*** Begin section ***

/-! ## Updates of a gang, where the gang may be absent -/

@[simp] theorem updGang_schedule (s : State) (i : Nat) (f : Gang → Gang) : (s.updGang i f).schedule = s.schedule := by
  unfold State.updGang; split <;> rfl
@[simp] theorem updGang_cur (s : State) (i : Nat) (f : Gang → Gang) : (s.updGang i f).cur = s.cur := by
  unfold State.updGang; split <;> rfl
@[simp] theorem updGang_curScribe (s : State) (i : Nat) (f : Gang → Gang) : (s.updGang i f).curScribe = s.curScribe := by
  unfold State.updGang; split <;> rfl
@[simp] theorem updGang_freeCtr (s : State) (i : Nat) (f : Gang → Gang) : (s.updGang i f).freeCtr = s.freeCtr := by
  unfold State.updGang; split <;> rfl
@[simp] theorem updGang_phase (s : State) (i : Nat) (f : Gang → Gang) : (s.updGang i f).phase = s.phase := by
  unfold State.updGang; split <;> rfl
@[simp] theorem updGang_now (s : State) (i : Nat) (f : Gang → Gang) : (s.updGang i f).now = s.now := by
  unfold State.updGang; split <;> rfl
@[simp] theorem updGang_mem (s : State) (i : Nat) (f : Gang → Gang) : (s.updGang i f).mem = s.mem := by
  unfold State.updGang; split <;> rfl
@[simp] theorem updGang_poison (s : State) (i : Nat) (f : Gang → Gang) : (s.updGang i f).poison = s.poison := by
  unfold State.updGang; split <;> rfl
@[simp] theorem updGang_net (s : State) (i : Nat) (f : Gang → Gang) : (s.updGang i f).net = s.net := by
  unfold State.updGang; split <;> rfl
@[simp] theorem updGang_ctxs (s : State) (i : Nat) (f : Gang → Gang) : (s.updGang i f).ctxs = s.ctxs := by
  unfold State.updGang; split <;> rfl
@[simp] theorem updGang_tiles (s : State) (i : Nat) (f : Gang → Gang) : (s.updGang i f).tiles = s.tiles := by
  unfold State.updGang; split <;> rfl
@[simp] theorem updGang_slots (s : State) (i : Nat) (f : Gang → Gang) : (s.updGang i f).slots = s.slots := by
  unfold State.updGang; split <;> rfl
@[simp] theorem updGang_nextGang (s : State) (i : Nat) (f : Gang → Gang) : (s.updGang i f).nextGang = s.nextGang := by
  unfold State.updGang; split <;> rfl
@[simp] theorem updGang_parts (s : State) (i : Nat) (f : Gang → Gang) : (s.updGang i f).parts = s.parts := by
  unfold State.updGang; split <;> rfl
@[simp] theorem updGang_fns (s : State) (i : Nat) (f : Gang → Gang) : (s.updGang i f).fns = s.fns := by
  unfold State.updGang; split <;> rfl
@[simp] theorem updGang_doorbells (s : State) (i : Nat) (f : Gang → Gang) : (s.updGang i f).doorbells = s.doorbells := by
  unfold State.updGang; split <;> rfl
@[simp] theorem updGang_served (s : State) (i : Nat) (f : Gang → Gang) : (s.updGang i f).served = s.served := by
  unfold State.updGang; split <;> rfl
@[simp] theorem updGang_tlb (s : State) (i : Nat) (f : Gang → Gang) : (s.updGang i f).tlb = s.tlb := by
  unfold State.updGang; split <;> rfl
@[simp] theorem updGang_invals (s : State) (i : Nat) (f : Gang → Gang) : (s.updGang i f).invals = s.invals := by
  unfold State.updGang; split <;> rfl
@[simp] theorem updGang_saved (s : State) (i : Nat) (f : Gang → Gang) : (s.updGang i f).saved = s.saved := by
  unfold State.updGang; split <;> rfl
@[simp] theorem updGang_dies (s : State) (i : Nat) (f : Gang → Gang) : (s.updGang i f).dies = s.dies := by
  unfold State.updGang; split <;> rfl
@[simp] theorem updGang_hbm (s : State) (i : Nat) (f : Gang → Gang) : (s.updGang i f).hbm = s.hbm := by
  unfold State.updGang; split <;> rfl
@[simp] theorem updGang_ta (s : State) (i : Nat) (f : Gang → Gang) : (s.updGang i f).ta = s.ta := by
  unfold State.updGang; split <;> rfl
@[simp] theorem updGang_scribes (s : State) (i : Nat) (f : Gang → Gang) : (s.updGang i f).scribes = s.scribes := by
  unfold State.updGang; split <;> rfl
@[simp] theorem updGang_rulings (s : State) (i : Nat) (f : Gang → Gang) : (s.updGang i f).rulings = s.rulings := by
  unfold State.updGang; split <;> rfl
@[simp] theorem updGang_links (s : State) (i : Nat) (f : Gang → Gang) : (s.updGang i f).links = s.links := by
  unfold State.updGang; split <;> rfl
@[simp] theorem updGang_pcie (s : State) (i : Nat) (f : Gang → Gang) : (s.updGang i f).pcie = s.pcie := by
  unfold State.updGang; split <;> rfl
@[simp] theorem updGang_flash (s : State) (i : Nat) (f : Gang → Gang) : (s.updGang i f).flash = s.flash := by
  unfold State.updGang; split <;> rfl
@[simp] theorem updGang_service (s : State) (i : Nat) (f : Gang → Gang) : (s.updGang i f).service = s.service := by
  unfold State.updGang; split <;> rfl
@[simp] theorem updGang_device (s : State) (i : Nat) (f : Gang → Gang) : (s.updGang i f).device = s.device := by
  unfold State.updGang; split <;> rfl

/-! ## Contexts and tiles read after an update -/

@[simp] theorem ctx_setCtx_self (s : State) (i : Nat) (c : Context) : (s.setCtx i c).ctx i = c := by
  simp [State.ctx, State.setCtx]

theorem ctx_setCtx_of_ne (s : State) {i j : Nat} (c : Context) (h : i ≠ j) : (s.setCtx i c).ctx j = s.ctx j := by
  simp [State.ctx, State.setCtx, sget_sput_of_ne _ _ _ h]

@[simp] theorem ctx_updCtx_self (s : State) (i : Nat) (f : Context → Context) : (s.updCtx i f).ctx i = f (s.ctx i) := by
  simp [State.updCtx]

theorem ctx_updCtx_of_ne (s : State) {i j : Nat} (f : Context → Context) (h : i ≠ j) :
    (s.updCtx i f).ctx j = s.ctx j := ctx_setCtx_of_ne s _ h

@[simp] theorem ctx_advance_self (s : State) (f : Context → Context) : (s.advance f).ctx s.cur = (f s.me).step := by
  simp [State.advance, State.me]

theorem ctx_advance_of_ne (s : State) (f : Context → Context) {j : Nat} (h : s.cur ≠ j) :
    (s.advance f).ctx j = s.ctx j := ctx_updCtx_of_ne s _ h

@[simp] theorem me_advance (s : State) (f : Context → Context) : (s.advance f).me = (f s.me).step :=
  ctx_advance_self s f

@[simp] theorem ctx_setTile (s : State) (i : Nat) (v : Tile) (j : Nat) : (s.setTile i v).ctx j = s.ctx j := rfl
@[simp] theorem ctx_updTile (s : State) (i : Nat) (f : Tile → Tile) (j : Nat) : (s.updTile i f).ctx j = s.ctx j := rfl
@[simp] theorem ctx_write (s : State) (a : Nat) (bs : List Byte) (j : Nat) : (s.write a bs).ctx j = s.ctx j := rfl
@[simp] theorem ctx_zero (s : State) (a n : Nat) (j : Nat) : (s.zero a n).ctx j = s.ctx j := rfl

@[simp] theorem tile_setTile_self (s : State) (i : Nat) (v : Tile) : (s.setTile i v).tile i = v := by
  simp [State.tile, State.setTile]

theorem tile_setTile_of_ne (s : State) {i j : Nat} (v : Tile) (h : i ≠ j) : (s.setTile i v).tile j = s.tile j := by
  simp [State.tile, State.setTile, sget_sput_of_ne _ _ _ h]

@[simp] theorem tile_updTile_self (s : State) (i : Nat) (f : Tile → Tile) : (s.updTile i f).tile i = f (s.tile i) := by
  simp [State.updTile]

theorem tile_updTile_of_ne (s : State) {i j : Nat} (f : Tile → Tile) (h : i ≠ j) :
    (s.updTile i f).tile j = s.tile j := tile_setTile_of_ne s _ h

@[simp] theorem tile_setCtx (s : State) (i : Nat) (c : Context) (j : Nat) : (s.setCtx i c).tile j = s.tile j := rfl
@[simp] theorem tile_updCtx (s : State) (i : Nat) (f : Context → Context) (j : Nat) : (s.updCtx i f).tile j = s.tile j := rfl
@[simp] theorem tile_advance (s : State) (f : Context → Context) (j : Nat) : (s.advance f).tile j = s.tile j := rfl
@[simp] theorem tile_write (s : State) (a : Nat) (bs : List Byte) (j : Nat) : (s.write a bs).tile j = s.tile j := rfl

*** End section ***

Prompt>
Task for the records above: copy every line in which the word "tiles" occurs.

Output for this task>
@[simp] theorem updGang_tiles (s : State) (i : Nat) (f : Gang → Gang) : (s.updGang i f).tiles = s.tiles := by
/-! ## Contexts and tiles read after an update -/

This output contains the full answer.